» Try it
Quote the entries below from the line with "theorem State.complete_chipId1 (s" through the line with "theorem State.hang_verified (p", both ends included, and only those lines.

[Saved entries]
/-! ## complete -/

@[simp] theorem State.complete_err (s : State) :
    (s.complete).err = errOk := rfl
@[simp] theorem State.complete_verified (s : State) :
    (s.complete).verified = s.verified := rfl
@[simp] theorem State.complete_tempValid (s : State) :
    (s.complete).tempValid = s.tempValid := rfl
@[simp] theorem State.complete_slaveAddr (s : State) :
    (s.complete).slaveAddr = s.slaveAddr := rfl
@[simp] theorem State.complete_rdata (s : State) :
    (s.complete).rdata = s.rdata := rfl
@[simp] theorem State.complete_crcAcc (s : State) :
    (s.complete).crcAcc = s.crcAcc := rfl
@[simp] theorem State.complete_tempTa (s : State) :
    (s.complete).tempTa = s.tempTa := rfl
@[simp] theorem State.complete_tempTobj1 (s : State) :
    (s.complete).tempTobj1 = s.tempTobj1 := rfl
@[simp] theorem State.complete_tempTobj2 (s : State) :
    (s.complete).tempTobj2 = s.tempTobj2 := rfl
@[simp] theorem State.complete_config (s : State) :
    (s.complete).config = s.config := rfl
@[simp] theorem State.complete_emissivity (s : State) :
    (s.complete).emissivity = s.emissivity := rfl
@[simp] theorem State.complete_storedAddr (s : State) :
    (s.complete).storedAddr = s.storedAddr := rfl
@[simp] theorem State.complete_chipId0 (s : State) :
    (s.complete).chipId0 = s.chipId0 := rfl
@[simp] theorem State.complete_chipId1 (s : State) :
    (s.complete).chipId1 = s.chipId1 := rfl
@[simp] theorem State.complete_chipId2 (s : State) :
    (s.complete).chipId2 = s.chipId2 := rfl
@[simp] theorem State.complete_chipId3 (s : State) :
    (s.complete).chipId3 = s.chipId3 := rfl
@[simp] theorem State.complete_txnCrc (s : State) :
    (s.complete).txnCrc = s.txnCrc := rfl
@[simp] theorem State.complete_pending (s : State) :
    (s.complete).pending = s.pending := rfl
@[simp] theorem State.complete_addrCheckMode (s : State) :
    (s.complete).addrCheckMode = s.addrCheckMode := rfl
@[simp] theorem State.complete_inputs (s : State) :
    (s.complete).inputs = s.inputs := rfl
@[simp] theorem State.complete_bus (s : State) :
    (s.complete).bus = s.bus := rfl
@[simp] theorem State.complete_hostOut (s : State) :
    (s.complete).hostOut = s.hostOut := rfl
@[simp] theorem State.complete_txnResult (s : State) :
    (s.complete).txnResult = s.txnResult := rfl

/-! ## hang -/

@[simp] theorem State.hang_err (p : Pending) (s : State) :
    (s.hang p).err = s.err := rfl
@[simp] theorem State.hang_verified (p : Pending) (s : State) :
    (s.hang p).verified = s.verified := rfl
@[simp] theorem State.hang_tempValid (p : Pending) (s : State) :
    (s.hang p).tempValid = s.tempValid := rfl
@[simp] theorem State.hang_slaveAddr (p : Pending) (s : State) :
    (s.hang p).slaveAddr = s.slaveAddr := rfl
@[simp] theorem State.hang_rdata (p : Pending) (s : State) :
    (s.hang p).rdata = s.rdata := rfl
@[simp] theorem State.hang_crcAcc (p : Pending) (s : State) :
    (s.hang p).crcAcc = s.crcAcc := rfl
@[simp] theorem State.hang_tempTa (p : Pending) (s : State) :
    (s.hang p).tempTa = s.tempTa := rfl
@[simp] theorem State.hang_tempTobj1 (p : Pending) (s : State) :
    (s.hang p).tempTobj1 = s.tempTobj1 := rfl
@[simp] theorem State.hang_tempTobj2 (p : Pending) (s : State) :
    (s.hang p).tempTobj2 = s.tempTobj2 := rfl
@[simp] theorem State.hang_config (p : Pending) (s : State) :
    (s.hang p).config = s.config := rfl
@[simp] theorem State.hang_emissivity (p : Pending) (s : State) :
    (s.hang p).emissivity = s.emissivity := rfl
@[simp] theorem State.hang_storedAddr (p : Pending) (s : State) :
    (s.hang p).storedAddr = s.storedAddr := rfl
@[simp] theorem State.hang_chipId0 (p : Pending) (s : State) :
    (s.hang p).chipId0 = s.chipId0 := rfl
@[simp] theorem State.hang_chipId1 (p : Pending) (s : State) :
    (s.hang p).chipId1 = s.chipId1 := rfl
@[simp] theorem State.hang_chipId2 (p : Pending) (s : State) :
    (s.hang p).chipId2 = s.chipId2 := rfl
@[simp] theorem State.hang_chipId3 (p : Pending) (s : State) :
    (s.hang p).chipId3 = s.chipId3 := rfl
@[simp] theorem State.hang_txnCrc (p : Pending) (s : State) :
    (s.hang p).txnCrc = s.txnCrc := rfl
@[simp] theorem State.hang_pending (p : Pending) (s : State) :
    (s.hang p).pending = some p := rfl
@[simp] theorem State.hang_addrCheckMode (p : Pending) (s : State) :
    (s.hang p).addrCheckMode = s.addrCheckMode := rfl
@[simp] theorem State.hang_inputs (p : Pending) (s : State) :
    (s.hang p).inputs = s.inputs := rfl
@[simp] theorem State.hang_bus (p : Pending) (s : State) :
    (s.hang p).bus = s.bus := rfl
@[simp] theorem State.hang_hostOut (p : Pending) (s : State) :
    (s.hang p).hostOut = s.hostOut := rfl
@[simp] theorem State.hang_txnResult (p : Pending) (s : State) :
    (s.hang p).txnResult = s.txnResult := rfl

» Exercise result
@[simp] theorem State.complete_chipId1 (s : State) :
    (s.complete).chipId1 = s.chipId1 := rfl
@[simp] theorem State.complete_chipId2 (s : State) :
    (s.complete).chipId2 = s.chipId2 := rfl
@[simp] theorem State.complete_chipId3 (s : State) :
    (s.complete).chipId3 = s.chipId3 := rfl
@[simp] theorem State.complete_txnCrc (s : State) :
    (s.complete).txnCrc = s.txnCrc := rfl
@[simp] theorem State.complete_pending (s : State) :
    (s.complete).pending = s.pending := rfl
@[simp] theorem State.complete_addrCheckMode (s : State) :
    (s.complete).addrCheckMode = s.addrCheckMode := rfl
@[simp] theorem State.complete_inputs (s : State) :
    (s.complete).inputs = s.inputs := rfl
@[simp] theorem State.complete_bus (s : State) :
    (s.complete).bus = s.bus := rfl
@[simp] theorem State.complete_hostOut (s : State) :
    (s.complete).hostOut = s.hostOut := rfl
@[simp] theorem State.complete_txnResult (s : State) :
    (s.complete).txnResult = s.txnResult := rfl

/-! ## hang -/

@[simp] theorem State.hang_err (p : Pending) (s : State) :
    (s.hang p).err = s.err := rfl
@[simp] theorem State.hang_verified (p : Pending) (s : State) :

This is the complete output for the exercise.